— ACTION ITEM —
If a line in the records contains the string "links", show that line.

═════ INPUT DATA ═════

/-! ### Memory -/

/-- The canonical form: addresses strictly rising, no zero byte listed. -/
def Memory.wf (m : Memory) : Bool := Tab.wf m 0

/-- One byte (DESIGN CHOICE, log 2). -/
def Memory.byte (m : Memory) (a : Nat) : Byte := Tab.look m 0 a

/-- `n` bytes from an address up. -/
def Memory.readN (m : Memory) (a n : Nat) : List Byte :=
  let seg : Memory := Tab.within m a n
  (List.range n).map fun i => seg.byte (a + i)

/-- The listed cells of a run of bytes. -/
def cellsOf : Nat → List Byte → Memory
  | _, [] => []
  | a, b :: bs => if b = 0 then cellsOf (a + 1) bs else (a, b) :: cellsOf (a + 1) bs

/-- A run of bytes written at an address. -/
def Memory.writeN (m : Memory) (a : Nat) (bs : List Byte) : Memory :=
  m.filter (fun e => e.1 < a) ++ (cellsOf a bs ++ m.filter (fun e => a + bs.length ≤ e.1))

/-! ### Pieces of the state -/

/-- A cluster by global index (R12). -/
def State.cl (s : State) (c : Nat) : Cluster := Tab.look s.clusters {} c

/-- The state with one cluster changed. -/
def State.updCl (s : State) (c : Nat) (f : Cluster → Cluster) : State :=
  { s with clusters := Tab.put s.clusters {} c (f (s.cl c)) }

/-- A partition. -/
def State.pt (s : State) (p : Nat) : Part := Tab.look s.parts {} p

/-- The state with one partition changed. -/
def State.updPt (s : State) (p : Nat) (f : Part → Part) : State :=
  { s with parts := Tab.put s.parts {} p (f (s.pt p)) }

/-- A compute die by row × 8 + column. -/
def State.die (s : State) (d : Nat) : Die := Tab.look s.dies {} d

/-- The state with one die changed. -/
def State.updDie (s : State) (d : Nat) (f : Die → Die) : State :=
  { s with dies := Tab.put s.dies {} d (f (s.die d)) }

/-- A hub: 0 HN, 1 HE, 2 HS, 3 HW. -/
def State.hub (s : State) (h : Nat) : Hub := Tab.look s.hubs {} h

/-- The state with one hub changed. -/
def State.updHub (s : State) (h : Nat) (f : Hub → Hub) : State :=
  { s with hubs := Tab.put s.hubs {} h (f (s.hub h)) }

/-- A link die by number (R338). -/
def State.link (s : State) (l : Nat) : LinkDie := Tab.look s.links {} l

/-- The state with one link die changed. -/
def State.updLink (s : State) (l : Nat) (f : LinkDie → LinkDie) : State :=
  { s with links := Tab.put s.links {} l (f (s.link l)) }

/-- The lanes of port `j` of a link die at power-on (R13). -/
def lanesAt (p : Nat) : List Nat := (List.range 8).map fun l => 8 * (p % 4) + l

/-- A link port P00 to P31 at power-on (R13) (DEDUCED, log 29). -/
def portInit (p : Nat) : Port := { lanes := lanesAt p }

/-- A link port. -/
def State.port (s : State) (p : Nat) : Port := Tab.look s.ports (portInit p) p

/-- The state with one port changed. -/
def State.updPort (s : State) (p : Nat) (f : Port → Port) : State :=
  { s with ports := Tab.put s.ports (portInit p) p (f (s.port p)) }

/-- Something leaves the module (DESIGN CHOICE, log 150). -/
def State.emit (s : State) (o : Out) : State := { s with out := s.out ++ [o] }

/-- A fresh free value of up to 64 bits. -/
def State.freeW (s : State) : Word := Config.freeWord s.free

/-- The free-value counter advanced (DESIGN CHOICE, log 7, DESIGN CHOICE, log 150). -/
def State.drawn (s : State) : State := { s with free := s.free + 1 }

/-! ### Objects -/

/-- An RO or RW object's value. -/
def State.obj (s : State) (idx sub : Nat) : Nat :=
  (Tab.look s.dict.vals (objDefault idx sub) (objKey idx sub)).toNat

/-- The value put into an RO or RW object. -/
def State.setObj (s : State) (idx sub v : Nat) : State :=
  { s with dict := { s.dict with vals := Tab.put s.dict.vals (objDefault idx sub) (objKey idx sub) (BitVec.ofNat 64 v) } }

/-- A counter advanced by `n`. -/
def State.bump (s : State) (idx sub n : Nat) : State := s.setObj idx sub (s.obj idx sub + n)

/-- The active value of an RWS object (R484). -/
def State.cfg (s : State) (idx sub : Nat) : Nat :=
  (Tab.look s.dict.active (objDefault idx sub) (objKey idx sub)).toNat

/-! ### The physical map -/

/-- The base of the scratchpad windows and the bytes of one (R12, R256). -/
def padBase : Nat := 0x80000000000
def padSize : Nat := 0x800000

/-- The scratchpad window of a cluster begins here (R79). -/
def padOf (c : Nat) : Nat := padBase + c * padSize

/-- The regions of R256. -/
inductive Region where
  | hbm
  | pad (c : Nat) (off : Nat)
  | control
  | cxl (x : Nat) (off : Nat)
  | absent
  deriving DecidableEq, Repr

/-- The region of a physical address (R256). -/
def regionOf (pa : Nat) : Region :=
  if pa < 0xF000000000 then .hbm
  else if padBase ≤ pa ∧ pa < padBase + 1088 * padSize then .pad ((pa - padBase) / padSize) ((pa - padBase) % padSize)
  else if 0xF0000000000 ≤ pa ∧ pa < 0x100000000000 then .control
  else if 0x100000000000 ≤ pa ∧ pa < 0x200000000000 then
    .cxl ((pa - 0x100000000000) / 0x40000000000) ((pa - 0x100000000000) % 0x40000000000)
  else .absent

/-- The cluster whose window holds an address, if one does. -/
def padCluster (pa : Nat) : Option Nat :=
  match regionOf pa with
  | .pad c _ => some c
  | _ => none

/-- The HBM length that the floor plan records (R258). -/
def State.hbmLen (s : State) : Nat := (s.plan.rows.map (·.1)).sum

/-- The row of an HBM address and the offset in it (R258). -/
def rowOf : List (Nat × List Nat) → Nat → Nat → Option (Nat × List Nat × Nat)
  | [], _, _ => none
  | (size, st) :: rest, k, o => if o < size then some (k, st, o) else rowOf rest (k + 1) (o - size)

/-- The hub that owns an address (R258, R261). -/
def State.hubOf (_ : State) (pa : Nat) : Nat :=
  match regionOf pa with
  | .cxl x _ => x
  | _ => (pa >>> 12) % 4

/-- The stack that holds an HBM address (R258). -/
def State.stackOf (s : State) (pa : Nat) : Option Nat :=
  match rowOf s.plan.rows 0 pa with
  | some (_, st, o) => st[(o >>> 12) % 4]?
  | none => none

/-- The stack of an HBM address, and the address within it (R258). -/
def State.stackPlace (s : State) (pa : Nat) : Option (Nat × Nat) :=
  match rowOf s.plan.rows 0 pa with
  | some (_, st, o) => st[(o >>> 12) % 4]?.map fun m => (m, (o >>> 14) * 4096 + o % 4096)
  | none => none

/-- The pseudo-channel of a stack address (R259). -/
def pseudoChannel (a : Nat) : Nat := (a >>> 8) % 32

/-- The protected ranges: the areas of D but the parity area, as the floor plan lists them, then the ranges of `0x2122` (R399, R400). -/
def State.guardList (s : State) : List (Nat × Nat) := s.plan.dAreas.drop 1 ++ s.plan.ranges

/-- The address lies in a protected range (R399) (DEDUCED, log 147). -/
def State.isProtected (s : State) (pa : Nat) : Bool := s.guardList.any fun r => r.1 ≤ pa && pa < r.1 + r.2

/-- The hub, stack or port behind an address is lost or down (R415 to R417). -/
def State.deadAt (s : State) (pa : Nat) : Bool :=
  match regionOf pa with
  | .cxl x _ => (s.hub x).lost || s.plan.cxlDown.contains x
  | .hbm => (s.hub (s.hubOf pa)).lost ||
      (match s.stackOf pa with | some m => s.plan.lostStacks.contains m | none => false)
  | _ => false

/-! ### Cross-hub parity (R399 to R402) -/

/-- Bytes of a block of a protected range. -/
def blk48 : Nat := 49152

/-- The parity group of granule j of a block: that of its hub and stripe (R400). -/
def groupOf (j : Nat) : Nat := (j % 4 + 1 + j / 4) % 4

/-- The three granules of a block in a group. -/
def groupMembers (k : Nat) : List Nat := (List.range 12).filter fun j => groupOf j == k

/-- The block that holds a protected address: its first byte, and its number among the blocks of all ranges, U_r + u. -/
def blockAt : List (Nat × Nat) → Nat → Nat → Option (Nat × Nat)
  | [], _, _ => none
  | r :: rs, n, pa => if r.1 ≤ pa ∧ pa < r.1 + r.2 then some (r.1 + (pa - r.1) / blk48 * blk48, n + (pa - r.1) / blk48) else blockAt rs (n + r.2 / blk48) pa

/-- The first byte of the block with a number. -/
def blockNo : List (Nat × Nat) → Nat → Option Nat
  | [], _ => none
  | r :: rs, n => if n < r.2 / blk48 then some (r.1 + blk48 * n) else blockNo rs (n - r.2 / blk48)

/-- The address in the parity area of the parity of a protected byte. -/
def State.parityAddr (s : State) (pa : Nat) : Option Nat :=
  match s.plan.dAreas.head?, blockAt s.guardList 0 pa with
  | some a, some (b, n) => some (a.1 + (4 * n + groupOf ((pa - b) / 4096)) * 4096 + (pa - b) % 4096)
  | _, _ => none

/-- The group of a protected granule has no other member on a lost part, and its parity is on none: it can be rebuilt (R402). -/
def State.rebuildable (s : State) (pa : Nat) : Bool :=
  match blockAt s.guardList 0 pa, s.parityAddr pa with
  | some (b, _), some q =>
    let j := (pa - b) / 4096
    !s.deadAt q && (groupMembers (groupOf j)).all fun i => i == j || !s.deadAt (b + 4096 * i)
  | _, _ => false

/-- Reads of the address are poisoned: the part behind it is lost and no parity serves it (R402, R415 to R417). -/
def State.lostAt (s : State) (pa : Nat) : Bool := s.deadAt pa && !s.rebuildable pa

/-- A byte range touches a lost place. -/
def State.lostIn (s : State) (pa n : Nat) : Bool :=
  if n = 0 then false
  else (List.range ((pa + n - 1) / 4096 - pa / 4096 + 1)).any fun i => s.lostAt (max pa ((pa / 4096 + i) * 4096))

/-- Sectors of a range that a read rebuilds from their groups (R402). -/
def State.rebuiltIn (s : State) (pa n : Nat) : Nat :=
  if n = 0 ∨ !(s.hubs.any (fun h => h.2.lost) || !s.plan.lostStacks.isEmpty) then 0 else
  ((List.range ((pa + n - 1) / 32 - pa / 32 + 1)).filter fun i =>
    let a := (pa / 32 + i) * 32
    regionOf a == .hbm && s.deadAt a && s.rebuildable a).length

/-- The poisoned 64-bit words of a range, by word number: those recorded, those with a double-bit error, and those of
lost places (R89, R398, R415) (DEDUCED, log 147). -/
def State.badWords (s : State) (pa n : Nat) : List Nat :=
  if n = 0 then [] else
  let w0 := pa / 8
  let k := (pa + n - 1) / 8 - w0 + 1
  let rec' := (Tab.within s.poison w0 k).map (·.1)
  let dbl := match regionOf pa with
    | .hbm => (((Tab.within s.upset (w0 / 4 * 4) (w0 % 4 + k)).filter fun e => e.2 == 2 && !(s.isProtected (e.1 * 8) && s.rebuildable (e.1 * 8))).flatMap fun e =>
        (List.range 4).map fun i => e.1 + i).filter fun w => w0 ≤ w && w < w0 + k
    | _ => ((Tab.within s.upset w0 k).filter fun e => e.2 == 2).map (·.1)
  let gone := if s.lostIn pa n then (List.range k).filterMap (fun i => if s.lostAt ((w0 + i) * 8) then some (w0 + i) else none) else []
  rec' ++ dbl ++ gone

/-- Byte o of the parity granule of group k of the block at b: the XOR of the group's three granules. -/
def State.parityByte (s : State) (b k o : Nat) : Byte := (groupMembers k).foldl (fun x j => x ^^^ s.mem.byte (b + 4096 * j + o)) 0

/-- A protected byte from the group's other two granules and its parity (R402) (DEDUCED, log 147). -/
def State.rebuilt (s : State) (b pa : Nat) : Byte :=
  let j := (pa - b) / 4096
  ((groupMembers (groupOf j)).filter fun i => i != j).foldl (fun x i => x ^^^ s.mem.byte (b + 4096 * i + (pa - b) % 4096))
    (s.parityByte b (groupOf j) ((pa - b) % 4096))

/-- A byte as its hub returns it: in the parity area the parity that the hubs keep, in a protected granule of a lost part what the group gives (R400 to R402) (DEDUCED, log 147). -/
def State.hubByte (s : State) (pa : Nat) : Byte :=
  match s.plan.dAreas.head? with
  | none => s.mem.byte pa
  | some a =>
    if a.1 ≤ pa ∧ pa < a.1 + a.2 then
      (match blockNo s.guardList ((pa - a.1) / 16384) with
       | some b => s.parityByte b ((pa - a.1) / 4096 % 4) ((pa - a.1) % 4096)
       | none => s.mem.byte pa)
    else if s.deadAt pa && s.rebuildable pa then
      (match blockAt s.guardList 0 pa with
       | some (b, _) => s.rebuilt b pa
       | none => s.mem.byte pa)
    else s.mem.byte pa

═════

— WORKED SOLUTION —
def State.link (s : State) (l : Nat) : LinkDie := Tab.look s.links {} l
  { s with links := Tab.put s.links {} l (f (s.link l)) }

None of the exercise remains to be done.